To authenticate with the Hugging Face Hub, create a token in your settings tab (https://huggingface.co/settings/tokens), set it as secret in your Google Colab and restart your session.

You will be able to reuse this secret in all of your notebooks.

Please note that authentication is recommended but still optional to access public models or datasets.
  warnings.warn(

tokenizer_config.json:
 20.8k/? [00:00<00:00, 872kB/s]

tokenizer.json:
 2.13M/? [00:00<00:00, 28.3MB/s]

special_tokens_map.json: 100%
 693/693 [00:00<00:00, 51.2kB/s]

tokenizer outputs:  KeysView({'input_ids': [[50281, 1231, 6266, 11249, 253, 2219, 273, 767, 10652, 1363, 1119, 281, ....

Max length is a hyperparameter which defines the max token sequence length. I tried some combinations of max length and batch size (hyperparameter during loading the data in batches) and got OOM error for (256,64), (256,32), so (128,64) seemed appropriate.

A pretrained tokenizer is loaded for the tokenization of articles so that it is in the correct format of input for the transformer. The articles are converted to lower case before tokenization.

Tokenization is done on a batch of data, and not sequentially. If a token sequence is shorter than max length, padding is added and if a token sequence is longer than max length, then it is truncated.

Input IDs are the numerical representation of token sequences and attention masks define what tokens to consider and what tokens to ignore (padding tokens).

In [None]:
train_inputs, validation_inputs, train_labels, validation_labels, train_masks, validation_masks = train_test_split(input_ids, labels, attention_masks, random_state=2020, test_size=0.20)
train_inputs = torch.tensor(train_inputs)
train_labels = torch.tensor(train_labels)
train_masks = torch.tensor(train_masks)

validation_inputs = torch.tensor(validation_inputs)
validation_labels = torch.tensor(validation_labels)
validation_masks = torch.tensor(validation_masks)

  train_labels = torch.tensor(train_labels)


Input IDs, labels (one hot encoded values) and attention masks are split into training and validation data in an 80:20 split. All training and validation data is converted into torch tensors, which is the standard data structure for deep learning.

In [None]:
train_data=TensorDataset(train_inputs, train_masks, train_labels,)

validation_data=TensorDataset(validation_inputs, validation_masks, validation_labels,)

torch.save(validation_data,'/content/drive/My Drive/tensor data/validation_data.pt')
torch.save(train_data,'/content/drive/My Drive/tensor data/train_data.pt')
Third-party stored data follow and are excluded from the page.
-- ==== Sys2Proof/Word.lean ====
section
/-! DEFINITION. Word types of the T192 model: bytes, register words, the model's time unit, and the
small index types that name the device's ports, views, tiles and channels (R2 to R7). -/

namespace Sys2Proof

/-- One byte, as R6 numbers its bits. -/
abbrev Byte := BitVec 8

/-- One 32-bit register value, as R9 and the register tables number its bits. -/
abbrev Reg := BitVec 32

/-- Device time of an event, in half nanoseconds since the model's time origin.
Half a nanosecond makes every clock period the spec names in ARRAY, CTRL and PAM4 symbols a whole number. -/
abbrev Time := Nat

/-- One nanosecond, one microsecond, one millisecond and one second in `Time` units. -/
abbrev ns : Time := 2
abbrev us : Time := 2000
abbrev ms : Time := 2000000
abbrev sec : Time := 2000000000

/-- A host port HP0 to HP3. -/
abbrev PortIx := Fin 4
/-- A view V0 to V15. -/
abbrev ViewIx := Fin 16
/-- A tile T000 to T191 (R4). -/
abbrev TileIx := Fin 192
/-- An aux input AX0 to AX3. -/
abbrev AuxIx := Fin 4
/-- A timer channel TMR0 to TMR15. -/
abbrev TmrIx := Fin 16
/-- A PIO engine PE0 to PE7. -/
abbrev EngIx := Fin 8

/-- Who sent a command: one of the four host ports, or the sideband (R340, R362). -/
inductive Src where
  | port (p : PortIx)
  | sideband
  deriving DecidableEq, Repr

/-- A Tabgo command as the command sequencer or the firmware takes it: its sender, the `TAG` and the four
`ARG` bytes of its header (R330), its R15 stamp, the instant E at which it starts (R340), and the joined
payload of its chain (R332). -/
structure Call where
  src : Src
  tag : BitVec 16
  arg : List Byte
  stamp : Time
  start : Time
  payload : List Byte
  deriving DecidableEq, Repr

/-- The end of a link test: its port, and the bits and errors that a checker in SYNC has counted since its latest window (R283, R288). -/
structure TestEnd where
  port : PortIx
  bits : Nat
  errors : Nat
  deriving DecidableEq, Repr

/-- What the board and the environment present at a boot: the four strap pins as thousandths of VIO (R397),
the REF frequency counted against KEEP in kHz, whether LFXTAL is valid, which PLLs reach lock, whether the
key-encryption key rebuilds (R471), the HU_SRC resistance in units of 100 Ω (R236), the store voltage in mV, and the store
temperature in 1/8 °C. -/
structure BootEnv where
  straps : List Nat
  refKhz : Nat
  lfxtal : Bool
  pllOk : List Bool
  kekOk : Bool
  huSrc : Nat
  ocv : Nat
  ntc : Int
  deriving DecidableEq, Repr

end Sys2Proof
end

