-- ==== Sys2Proof/Machine/Gf.lean ====
section
/-! DEFINITION. Arithmetic in GF(2^m) and the Reed–Solomon codes built on it: encoding, and decoding up to the
code's correction radius (R290 to R293). -/

namespace Sys2Proof.Machine

/-- A binary field: its degree and its polynomial without the leading term removed. -/
structure Gf where
  m : Nat
  poly : Nat
  deriving DecidableEq, Repr

/-- GF(2¹⁰) with x¹⁰ + x³ + 1 (R290). -/
def gf10 : Gf := ⟨10, 0x409⟩

/-- Multiplication by α = 2. -/
def Gf.dbl (g : Gf) (a : Nat) : Nat :=
  let d := 2 * a
  if d < 2 ^ g.m then d else Nat.xor d g.poly

def Gf.mulAux (g : Gf) : Nat → Nat → Nat → Nat → Nat
  | 0, _, _, acc => acc
  | n + 1, a, b, acc => g.mulAux n (g.dbl a) (b / 2) (if b % 2 = 1 then Nat.xor acc a else acc)

/-- Product in the field. -/
def Gf.mul (g : Gf) (a b : Nat) : Nat := if a = 0 then 0 else if b = 0 then 0 else g.mulAux g.m a b 0

def Gf.powAux (g : Gf) : Nat → Nat → Nat → Nat → Nat
  | 0, _, _, acc => acc
  | n + 1, a, e, acc => g.powAux n (g.mul a a) (e / 2) (if e % 2 = 1 then g.mul acc a else acc)

/-- Power in the field, for exponents below 2^(m+1). -/
def Gf.pow (g : Gf) (a e : Nat) : Nat := g.powAux (g.m + 1) a e 1

/-- Inverse of a non-zero element. -/
def Gf.inv (g : Gf) (a : Nat) : Nat := g.pow a (2 ^ g.m - 2)

/-- Value of a polynomial, lowest coefficient first, at a point. -/
def Gf.eval (g : Gf) (p : List Nat) (x : Nat) : Nat := p.foldr (fun c acc => Nat.xor c (g.mul acc x)) 0

/-- Value of a polynomial given highest coefficient first. -/
def Gf.evalHi (g : Gf) (p : List Nat) (x : Nat) : Nat := p.foldl (fun acc c => Nat.xor (g.mul acc x) c) 0

/-- Sum of two polynomials. -/
def polyAdd : List Nat → List Nat → List Nat
  | [], q => q
  | p, [] => p
  | a :: p, b :: q => Nat.xor a b :: polyAdd p q

/-- A polynomial times a constant. -/
def Gf.scale (g : Gf) (k : Nat) (p : List Nat) : List Nat := p.map (g.mul k)

/-- Product of two polynomials, lowest coefficient first. -/
def Gf.polyMul (g : Gf) : List Nat → List Nat → List Nat
  | [], _ => []
  | a :: p, q => polyAdd (g.scale a q) (0 :: g.polyMul p q)

/-- The generator (x − α⁰)…(x − α^(r−1)), lowest coefficient first (R290). -/
def Gf.gen (g : Gf) : Nat → List Nat
  | 0 => [1]
  | r + 1 => g.polyMul (g.gen r) [g.pow 2 r, 1]

/-- One step of the systematic encoder: shift a message symbol into the parity register (highest first). -/
def Gf.encStep (g : Gf) (gHi : List Nat) (reg : List Nat) (m : Nat) : List Nat :=
  let fb := Nat.xor m (reg.headD 0)
  List.zipWith (fun r c => Nat.xor r (g.mul fb c)) (reg.drop 1 ++ [0]) gHi

/-- The `r` parity symbols of a message, first-sent first (R290). -/
def Gf.parity (g : Gf) (r : Nat) (msg : List Nat) : List Nat :=
  let gHi := ((g.gen r).reverse).drop 1
  msg.foldl (g.encStep gHi) (List.replicate r 0)

/-- The syndromes of a received word, first symbol highest. -/
def Gf.syndromes (g : Gf) (r : Nat) (word : List Nat) : List Nat :=
  (List.range r).map (fun i => g.evalHi word (g.pow 2 i))

/-- State of the Berlekamp–Massey iteration. -/
structure Bm where
  lam : List Nat
  b : List Nat
  len : Nat
  gap : Nat
  disc : Nat

def Gf.bmStep (g : Gf) (syn : List Nat) (s : Bm) (n : Nat) : Bm :=
  let d := (List.range (s.len + 1)).foldl
    (fun acc i => Nat.xor acc (g.mul (s.lam.getD i 0) (if i ≤ n then syn.getD (n - i) 0 else 0))) 0
  if d = 0 then { s with gap := s.gap + 1 } else
  let corr := g.scale (g.mul d (g.inv s.disc)) (List.replicate s.gap 0 ++ s.b)
  let lam' := polyAdd s.lam corr
  if 2 * s.len ≤ n then ⟨lam', s.lam, n + 1 - s.len, 1, d⟩
  else { s with lam := lam', gap := s.gap + 1 }

/-- The error locator of a syndrome list and its degree. -/
def Gf.locator (g : Gf) (syn : List Nat) : List Nat × Nat :=
  let s := (List.range syn.length).foldl (g.bmStep syn) ⟨[1], [1], 0, 1, 1⟩
  (s.lam, s.len)

/-- The error value at position exponent `e` (Forney). -/
def Gf.forney (g : Gf) (lam omega : List Nat) (e : Nat) : Nat :=
  let x := g.pow 2 e
  let xi := g.inv x
  let odd := (List.range lam.length).foldl
    (fun acc i => if i % 2 = 1 then Nat.xor acc (g.mul (lam.getD i 0) (g.pow xi (i - 1))) else acc) 0
  g.mul x (g.mul (g.eval omega xi) (g.inv odd))

/-- Decode a word of `r` parity symbols: the corrected word and how many symbols were corrected, or none
where the word lies beyond the radius `r/2`. -/
def Gf.decode (g : Gf) (r : Nat) (word : List Nat) : Option (List Nat × Nat) :=
  let syn := g.syndromes r word
  if syn.all (· = 0) then some (word, 0) else
  let (lam, deg) := g.locator syn
  if r < 2 * deg then none else
  let n := word.length
  let omega := (g.polyMul syn lam).take r
  let locs := (List.range n).filter (fun e => decide (g.eval lam (g.inv (g.pow 2 e)) = 0))
  if locs.length ≠ deg then none else
  let word' := locs.foldl (fun w e => modAt w (n - 1 - e) (fun c => Nat.xor c (g.forney lam omega e))) word
  if (g.syndromes r word').all (· = 0) then some (word', deg) else none

/-- The 10-bit symbols of a message, lowest bits first (R291). -/
def symbols10 (n : Nat) (v : Nat) : List Nat :=
  match n with
  | 0 => []
  | k + 1 => v % 1024 :: symbols10 k (v / 1024)

/-- The number whose 10-bit digits, lowest first, are the symbols. -/
def symVal : List Nat → Nat
  | [] => 0
  | a :: r => a + 1024 * symVal r

/-- The 272 symbols of the codeword that carries 320 message bytes (R290, R291). -/
def codeword (msg : List Byte) : List Nat :=
  let m := symbols10 256 (leVal msg)
  m ++ gf10.parity 16 m

/-- The value v of a bit pair under the Gray map of R257, and back. -/
def grayV (pair : Nat) : Nat := match pair with | 0 => 0 | 1 => 1 | 3 => 2 | _ => 3
def grayPair (v : Nat) : Nat := match v with | 0 => 0 | 1 => 1 | 2 => 3 | _ => 2

/-- The PAM4 values v of a codeword, in sending order (R257, R291). -/
def cwValues (cw : List Nat) : List Nat :=
  cw.flatMap (fun c => [grayV (bits c 1 0), grayV (bits c 3 2), grayV (bits c 5 4), grayV (bits c 7 6), grayV (bits c 9 8)])

/-- Five values make one symbol. -/
def valuesCw : List Nat → List Nat
  | a :: b :: c :: d :: e :: r =>
    (grayPair a + 4 * grayPair b + 16 * grayPair c + 64 * grayPair d + 256 * grayPair e) :: valuesCw r
  | _ => []

/-- Precoder of R258: y_n = (v_n − y_(n−1)) mod 4. -/
def precode : Nat → List Nat → List Nat
  | _, [] => []
  | y, v :: r => let y' := (v + 4 - y) % 4; y' :: precode y' r

/-- Decoder of R258: v_n = (y_n + y_(n−1)) mod 4. -/
def unprecode : Nat → List Nat → List Nat
  | _, [] => []
  | y, y' :: r => ((y' + y) % 4) :: unprecode y' r

/-- CRC-16 of R260: x¹⁶ + x¹² + x⁵ + 1, initial value 0xFFFF, bits most significant first. -/
def crc16Bit (v : Nat) : Nat :=
  let d := (2 * v) % 0x10000
  if 0x8000 ≤ v then Nat.xor d 0x1021 else d
def crc16Byte (v : Nat) (b : Byte) : Nat :=
  crc16Bit (crc16Bit (crc16Bit (crc16Bit (crc16Bit (crc16Bit (crc16Bit (crc16Bit (Nat.xor v (256 * b.toNat)))))))))
def crc16 (bs : List Byte) : Nat := bs.foldl crc16Byte 0xFFFF

/-- One bit of a PRBS generator of length `n` with feedback from stages `n` and `m` (R282). -/
def prbsBit (n m s : Nat) : Nat × Nat :=
  let b := Nat.xor (s >>> (n - 1)) (s >>> (m - 1)) % 2
  (b, (2 * s + b) % 2 ^ n)

/-- The lengths (n, m) of pattern code 1 PRBS7, 2 PRBS15, 3 PRBS31 (R282, R288). -/
def prbsPoly (pat : Nat) : Nat × Nat :=
  match pat with | 1 => (7, 6) | 2 => (15, 14) | _ => (31, 28)

end Sys2Proof.Machine
end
Training and validation tensors are stored in tensor datasets as tuples. Tensor datasets make it easier to manage data to be loaded by the dataloaders.
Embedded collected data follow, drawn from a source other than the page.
-- ==== Sys2Proof/Machine/MemBase.lean ====
section
/-! DEFINITION. Frame memory as the other families use it: its contents, where a unit lies, the inline check word, and the
regions (R23, R180 to R188, R196, R199, R209). -/

namespace Sys2Proof.Machine

/-! ## Contents (R184, R188) -/

/-- Bytes of frame memory: 15 GiB. -/
def fmSize : Nat := 0x3C0000000
def mib : Nat := 0x100000

/-- The stored byte at an address. -/
def cellGet : List Host.Cell → Nat → Option Byte
  | [], _ => none
  | (k, v) :: r, a => if k = a then some v else cellGet r a

/-- Cells for bytes from an address on: no cell for a zero byte, none beyond the memory. -/
def cellsOf (a : Nat) (bs : List Byte) : List Host.Cell :=
  match bs with
  | [] => []
  | b :: r => if b ≠ 0 ∧ a < fmSize then (a, b) :: cellsOf (a + 1) r else cellsOf (a + 1) r

/-- Cells with the bytes of `n` addresses from `a` replaced. -/
def cellsPut (l : List Host.Cell) (a n : Nat) (new : List Host.Cell) : List Host.Cell :=
  l.filter (fun c => decide (c.1 < a)) ++ new ++ l.filter (fun c => decide (a + n ≤ c.1))

/-- The canonical form: addresses strictly rising and inside the memory, and no zero byte. -/
def Memory.wf : List Host.Cell → Bool
  | [] => true
  | [c] => decide (c.1 < fmSize) && decide (c.2 ≠ 0)
  | c :: d :: r => decide (c.1 < d.1) && decide (c.1 < fmSize) && decide (c.2 ≠ 0) && Memory.wf (d :: r)

/-- Ranges with `[a, b)` taken out. -/
def cutRange (l : List (Nat × Nat × Nat)) (a b : Nat) : List (Nat × Nat × Nat) :=
  l.flatMap (fun r =>
    (if r.1 < min r.2.1 a then [(r.1, min r.2.1 a, r.2.2)] else []) ++
    (if max r.1 b < r.2.1 then [(max r.1 b, r.2.1, r.2.2)] else []))

/-- A byte of frame memory: the one stored, a free value where the contents are undefined, otherwise 0. -/
def fmByte (s : State) (a : Nat) : Byte :=
  match cellGet s.fm a with
  | some b => b
  | none => match s.mem.undef.find? (fun r => decide (r.1 ≤ a ∧ a < r.2.1)) with
    | some r => Config.freeByte (r.2.2 * 2 ^ 34 + a)
    | none => 0

def fmRead (s : State) (a n : Nat) : List Byte := (List.range n).map (fun k => fmByte s (a + k))

/-- Store bytes. -/
def fmWrite (s : State) (a : Nat) (bs : List Byte) : State :=
  { s with fm := cellsPut s.fm a bs.length (cellsOf a bs)
           mem := { s.mem with undef := cutRange s.mem.undef a (a + bs.length) } }

/-- All of frame memory loses its contents. -/
def loseMemory (s : State) : State :=
  { s with fm := [], mem := { s.mem with gen := s.mem.gen + 1, undef := [(0, fmSize, s.mem.gen + 1)] } }

/-- The contents of a range become undefined (R188). -/
def fmForget (s : State) (a n : Nat) : State :=
  { s with fm := cellsPut s.fm a n []
           mem := { s.mem with undef := cutRange s.mem.undef a (a + n) ++ [(a, a + n, s.mem.gen + 1)], gen := s.mem.gen + 1 } }

/-! ## Controller state -/

/-- The state codes of R209. -/
def MemSt.code : MemSt → Nat
  | .off => 0 | .init => 1 | .train => 2 | .run => 3 | .change => 4 | .frozen => 5 | .unavail => 6 | .retain => 7

def memStateCode (s : State) : Nat := s.mem.st.code

/-- Frame memory is neither unavailable nor frozen (R23): it runs, or it trains or changes its bin and runs again afterwards. -/
def memUp (s : State) : Bool :=
  match s.mem.st with
  | .run => true
  | .train | .change => decide (s.mem.prior = .run)
  | _ => false

/-- Sustained capacity of a bin in MB/s (R181). -/
def binCapacity (b : Nat) : Nat := if b = 0 then 63000 else if b = 1 then 70000 else 84000

/-- `n` MEMC cycles of a bin (R181), rounded up to the model's time. -/
def memcCycles (b n : Nat) : Time := if b = 0 then divCeil (10 * n) 3 else if b = 1 then 3 * n else divCeil (5 * n) 2

/-! ## Where a unit lies (R180, R184, R185) -/

/-- DRAM unit of unit `u`. -/
def dramUnit (u : Nat) : Nat := 16 * (u / 15) + u % 15

/-- The unit of a data DRAM unit. -/
def unitOf (d : Nat) : Nat := 15 * (d / 16) + d % 16

/-- Bank queue, bank row and column unit of DRAM unit `d` under a map. -/
def place (map d : Nat) : Nat × Nat × Nat :=
  let row := bits d 27 13
  let a := map = 0
  let ch := if a then bits d 7 6 else bits d 5 4
  let sub := if a then bits d 5 5 else bits d 6 6
  let bank := if a then bits d 11 8 else bits d 10 7
  let rank := if a then bits d 12 12 else bits d 11 11
  let col := if a then bits d 4 0 else bits d 12 12 * 16 + bits d 3 0
  let c := map = 2
  let ch := if c then Nat.xor (Nat.xor ch (bits d 14 13)) (bits d 22 21) else ch
  let sub := if c then Nat.xor sub (bits d 20 20) else sub
  let bank := if c then Nat.xor (Nat.xor bank (bits d 18 15)) (bits d 26 23) else bank
  let rank := if c then Nat.xor rank (bits d 19 19) else rank
  (32 * (2 * ch + sub) + 16 * rank + bank, row, col)

def queueOf (map d : Nat) : Nat := (place map d).1

/-! ## The check word (R196) -/

/-- GF(2⁸) of the check word. -/
def gfEcc : Gf := ⟨8, 0x11D⟩

/-- The four check bytes, byte 0 the coefficient of x³. -/
def checkWord (data : List Byte) (d : Nat) : List Nat :=
  (gfEcc.parity 4 ((data ++ leBytes 4 d).map BitVec.toNat))

/-- Bytes with errors added at positions. -/
def flipBytes (bs : List Byte) (flips : List (Nat × Nat)) : List Byte :=
  bs.zipIdx.map (fun b => (flips.filter (fun f => decide (f.1 = b.2))).foldl (fun x f => x ^^^ byte f.2) b.1)

/-- The check unit of block `k`, as its data units and their check words give it (R184): the word of slot `s` at 4·s, and the CRC over bytes 0 to
59 and the unit's own D. -/
def checkUnit (s : State) (k : Nat) : List Byte :=
  let b := (List.range 15).flatMap (fun j => (checkWord (fmRead s ((15 * k + j) * 64) 64) (16 * k + j)).map byte)
  b ++ leBytes 4 (crc32c (b ++ leBytes 4 (16 * k + 15)))

/-- The CRC of a check unit holds. -/
def checkCrcOk (b : List Byte) (k : Nat) : Bool := decide (u32 b 60 = crc32c (b.take 60 ++ leBytes 4 (16 * k + 15)))

/-- The byte errors that stand in a DRAM unit; new ones; and none, once it is written. -/
def errsOf (m : Mem) (d : Nat) : List (Nat × Nat) := ((m.errs.find? (fun x => x.1 = d)).map (fun x => x.2)).getD []
def addErrs (m : Mem) (d : Nat) (l : List (Nat × Nat)) : Mem :=
  if l.isEmpty then m else { m with errs := (d, errsOf m d ++ l) :: m.errs.filter (fun x => decide (x.1 ≠ d)) }
def clearErrs (m : Mem) (d : Nat) : Mem := { m with errs := m.errs.filter (fun x => decide (x.1 ≠ d)) }

/-- The check unit of a block reads with a CRC that fails (R198). -/
def checkFails (s : State) (k : Nat) : Bool :=
  let e := errsOf s.mem (16 * k + 15)
  !e.isEmpty && !checkCrcOk (flipBytes (checkUnit s k) e) k

/-- What the decoder makes of a unit whose bytes read with errors: flips are (position 0 to 71, XOR value), where positions 0 to 63
are data bytes and 68 to 71 the check word. -/
inductive EccResult where
  | clean
  | corrected (pos val : Nat)
  | bad
  deriving DecidableEq, Repr

/-- The four syndromes of an error pattern. -/
def eccSyn (flips : List (Nat × Nat)) : List Nat :=
  (List.range 4).map (fun j => flips.foldl (fun a f =>
    Nat.xor a (gfEcc.mul (f.2 % 256) (gfEcc.pow (gfEcc.pow 2 j) (71 - f.1)))) 0)

/-- The decoder of R196: it corrects a pattern that is the error of one byte. DEDUCED: an error placed in the D bytes is detected. -/
def eccDecode (flips : List (Nat × Nat)) : EccResult :=
  let y := eccSyn flips
  if y.all (· = 0) then .clean
  else match (List.range 72).find? (fun p => !decide (64 ≤ p ∧ p < 68) && decide (eccSyn [(p, y.getD 0 0)] = y)) with
    | some p => if y.getD 0 0 = 0 then .bad else .corrected p (y.getD 0 0)
    | none => .bad

/-! ## Regions (R186, R188) -/

/-- Size of an array segment in MiB. -/
def asMib : Nat := 1920

/-- First MiB that the event ring holds. -/
def ringBase (s : State) : Nat := (8 - s.ring.nAs) * asMib

/-- End of the free range that starts at a MiB: the base of the next region, or the ring. -/
def freeEnd (s : State) (b : Nat) : Nat :=
  s.mem.regions.foldl (fun e r => if b < r.1 + r.2 then min e r.1 else e) (ringBase s)

/-- Places a free range can start at. -/
def freeStarts (s : State) : List Nat := 0 :: s.mem.regions.map (fun r => r.1 + r.2)

/-- Length of the free range from a MiB on, 0 where it is not free. -/
def freeLen (s : State) (b : Nat) : Nat :=
  if s.mem.regions.any (fun r => decide (r.1 ≤ b ∧ b < r.1 + r.2)) then 0 else freeEnd s b - b

/-- The largest free non-ring range in MiB (R211). -/
def largestFree (s : State) : Nat := maxL ((freeStarts s).map (freeLen s))

/-- The lowest base of a free range of `n` MiB. DEDUCED: R188 allocates from FMA 0 upward. -/
def findFree (s : State) (n : Nat) : Option Nat :=
  match (freeStarts s).filter (fun b => decide (n ≤ freeLen s b)) with
  | [] => none
  | b :: r => some (minL b (b :: r))

/-- Take a region at a base: its contents are undefined (R188). -/
def takeRegion (s : State) (b n : Nat) : State :=
  let s := fmForget s (b * mib) (n * mib)
  { s with mem := { s.mem with regions := s.mem.regions ++ [(b, n)] } }

def freeRegion (s : State) (r : Nat × Nat) : State :=
  { s with mem := { s.mem with regions := removeFirst (fun x => x = r) s.mem.regions } }

end Sys2Proof.Machine
end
Tensor datasets are saved in Google Drive, to be used in Training notebook.

In [None]:
df_test['one_hot_labels'] = list(df_test[mesh_Heading_categories].values)
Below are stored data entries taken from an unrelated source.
/-- The lanes send the blocks of this instant, none while they are idle before a change of rate, or ABORT blocks with a reason (R272, R275, R280). -/
def sendBlocks (s : State) (p : PortIx) (t : Time) : State :=
  let l := if (s.port p).tr.st = .rate ∧ (s.port p).tr.rateStep = .idle then [] else (List.range 4).map (fun k => deviceBlock s p k t)
  s.modTr p (fun r => { r with blocks := l })
def sendAbort (s : State) (p : PortIx) (reason : Nat) (t : Time) : State :=
  let q := s.port p
  s.modTr p (fun r => { r with blocks := (List.range 4).map (fun k => trainBlockOf 0x0F k r.st.code (blockSeq q t) (byte reason :: zeros 15)) })

/-- A PRBS generator of logical lane `l` as it starts: all ones with bit `l` cleared (R282). -/
def prbsSeed (pat l : Nat) : Nat := 2 ^ (prbsPoly pat).1 - 1 - 2 ^ l

/-- The generator states of selected lanes at the start of a pattern. -/
def seedGens (pat lanes : Nat) : List (Option Nat) := (List.range 4).map (fun l => if bit lanes l then some (prbsSeed pat l) else none)

/-- A generator state `n` bits on. -/
def prbsRun (pat : Nat) : Nat → Nat → Nat
  | 0, st => st
  | n + 1, st => prbsRun pat n (prbsBit (prbsPoly pat).1 (prbsPoly pat).2 st).2

/-- Bits that a generator has sent by an instant: two for each symbol, and none under the training block of an EQUALISE period (R279, R282). -/
def genBits (q : Port) (t : Time) : Nat :=
  let n := (t - q.phy.genAt) * 128 / q.tr.div
  if q.tr.st = .equalise then 2 * (16256 * (n / 16384) + (n % 16384 - 128)) else 2 * n

/-- The state of the generator of a logical lane at an instant, where it runs. -/
def genState (q : Port) (l : Nat) (t : Time) : Option Nat :=
  let pat := if q.tr.st = .equalise then 3 else q.test.pat
  (q.phy.gen.getD l none).map (prbsRun pat (genBits q t))

/-! ## States -/

/-- Enter a training state; its blocks follow those of the state before (R272). CLOCK clears the delays and the DFE taps, and its first pass restores the upright identity map;
EQUALISE starts every lane at its rate's preset and the CTLE choice anew (R263, R264, R277, R278). -/
def enterTrain (s : State) (p : PortIx) (st : PortSt) (t : Time) : State :=
  let seq := blockSeq (s.port p) t
  let s := s.modTr p (fun r => { r with
    st := st, entered := t, good := 0, rxGood := 0, lastLeads := [], rateStep := .offer, blkSeq := seq, blkFrom := t })
  let s := match st with
  | .clock =>
    let first := decide ((s.port p).tr.pass = 0)
    s.modPhy p (fun y => { y with
      delay := [0, 0, 0, 0], dfe := [0, 0, 0, 0, 0]
      map := if first then [0, 1, 2, 3] else y.map
      inv := if first then [false, false, false, false] else y.inv })
  | .equalise =>
    let k := ratePreset (s.port p).tr.dnRate
    let (a, b) := presetTaps k
    s.modPhy p (fun y => { y with
      ffePre := [a, a, a, a], ffePost := [b, b, b, b], ffePreset := [k, k, k, k]
      ffeLimit := [false, false, false, false], ctleTry := 0, ctleBest := 0, ctleAt := t, upOk := false
      chkSync := false, winBits := 0, winErrs := 0, winAt := t, gen := seedGens 3 15, genAt := t })
  | _ => s
  sendBlocks s p t

/-- The LINK notification (R327) for one port, about port `p`. -/
def notifyLink (s : State) (q p : PortIx) (reason : Nat) (t : Time) : State :=
  let r := (s.port p).tr
  let act := decide (r.st = .active)
  notify s q 0x8003 ([byte p.val, byte r.st.code, byte reason, 0,
    if act then byte r.dnRate else 0xFF, if act then byte r.upRate else 0xFF] ++
    leBytes 2 (pausedMap s p) ++ leBytes 8 (s.dtime t)) t

/-- LINK to every other port in ACTIVE (R324). -/
def notifyLinkOthers (s : State) (p : PortIx) (reason : Nat) (t : Time) : State :=
  allPorts.foldl (fun s q => if q ≠ p && s.portActive q then notifyLink s q p reason t else s) s

/-- Back-off after failure number `n` (R270). -/
def backoff (n : Nat) : Time := if n = 0 then 0 else if n ≤ 3 then ms else if n ≤ 10 then 100 * ms else sec

/-- Cells sent and not freed by the host, all streams (R309, R312). -/
def cellsOut (c : Credits) : Nat := sumL ((List.range 16).map (creditOut c))

/-- The port leaves ACTIVE for `st` (R312, R324, R336): cells in flight are written off, a free number
of those that the host has not freed, since the host alone knows which of them it holds (log entry 84), unsent video is discarded, an open
chain is discarded and its slots freed, BULK aborts, its views pause, the hold timer starts unless it runs, and LINK goes to every other port in ACTIVE.
A drop also starts the lapse of the port's leases (R352). -/
def leaveActive (s : State) (p : PortIx) (st : PortSt) (reason : Nat) (drop : Bool) (t : Time) : State :=
  let q := s.port p
  let (x, s) := drawFree s
  let s := s.bumpWrap (aLINK_WOFF p.val) 31 0 (x.toNat % (cellsOut q.cr + 1))
  let s := excusePort (abortBulk s p t) p
  let s := pauseViews s p t
  let s := s.modPort p (fun q => { q with
    tr := { q.tr with
      st := st, entered := t, good := 0, rxGood := 0, away := !drop, changeAt := none, changeBy := none, rateStep := .offer
      preDn := false, preUp := false, blocks := [] }
    rel := { Rel.reset with nextIdent := q.rel.nextIdent, rto := q.rel.rto }
    vq := q.vq.filter (fun k => k.view.isNone && decide (k.done = 0))
    rxPkt := none
    inbox := q.inbox.filter (fun k => decide (k.type = 1))
    lostIn := q.lostIn + countIf (fun k => decide (k.type ≠ 1)) q.inbox
    owedLimit := false, cwCells := []
    lt := { q.lt with owed := none }
    mbx := { q.mbx with
      chain := none
      reqFree := q.mbx.reqFree + (match q.mbx.chain with | some c => c.next | none => 0)
      reqOwed := 0
      oldRecent := (q.mbx.recent ++ q.mbx.oldRecent).take 32, recent := []
      ring := q.mbx.ring.map (fun e => if e.acked then e else { e with sent := false }) }
    dropAt := if drop then some t else q.dropAt
    holdEnd := match q.holdEnd with
      | some h => some h
      | none => some (t + s.fld (aLINK_HOLD p.val) 15 0 * ms) })
  notifyLinkOthers s p reason t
test_labels = list(df_test.one_hot_labels.values)
Articles_test = list(df_test.abstractText.values)

To create a new column of one hot encoded values of labels in the tes dataframe, the values of the labels are extracted and converted to a list. The elements of the list are assigned as values to the column.

The articles and the one hot encoded values of test data are stored as lists as they will be the independent and target variables.

In [None]:
test_encodings = tokenizer.batch_encode_plus(Articles_test,max_length=max_length,padding=True,truncation=True)
test_input_ids = test_encodings['input_ids']
test_attention_masks = test_encodings['attention_mask']

Tokenization of the test data, input IDs and attention masks are extracted.

In [None]:
test_inputs = torch.tensor(test_input_ids)
test_labels = torch.tensor(test_labels)
test_masks = torch.tensor(test_attention_masks)

test_data = TensorDataset(test_inputs, test_masks, test_labels,)

torch.save(test_data,'/content/drive/My Drive/tensor data/test_data.pt')

Test tensors are stored in a tensor dataset as tuples. Tensor dataset is stored in Google Drive, to be used in Evaluation Notebook.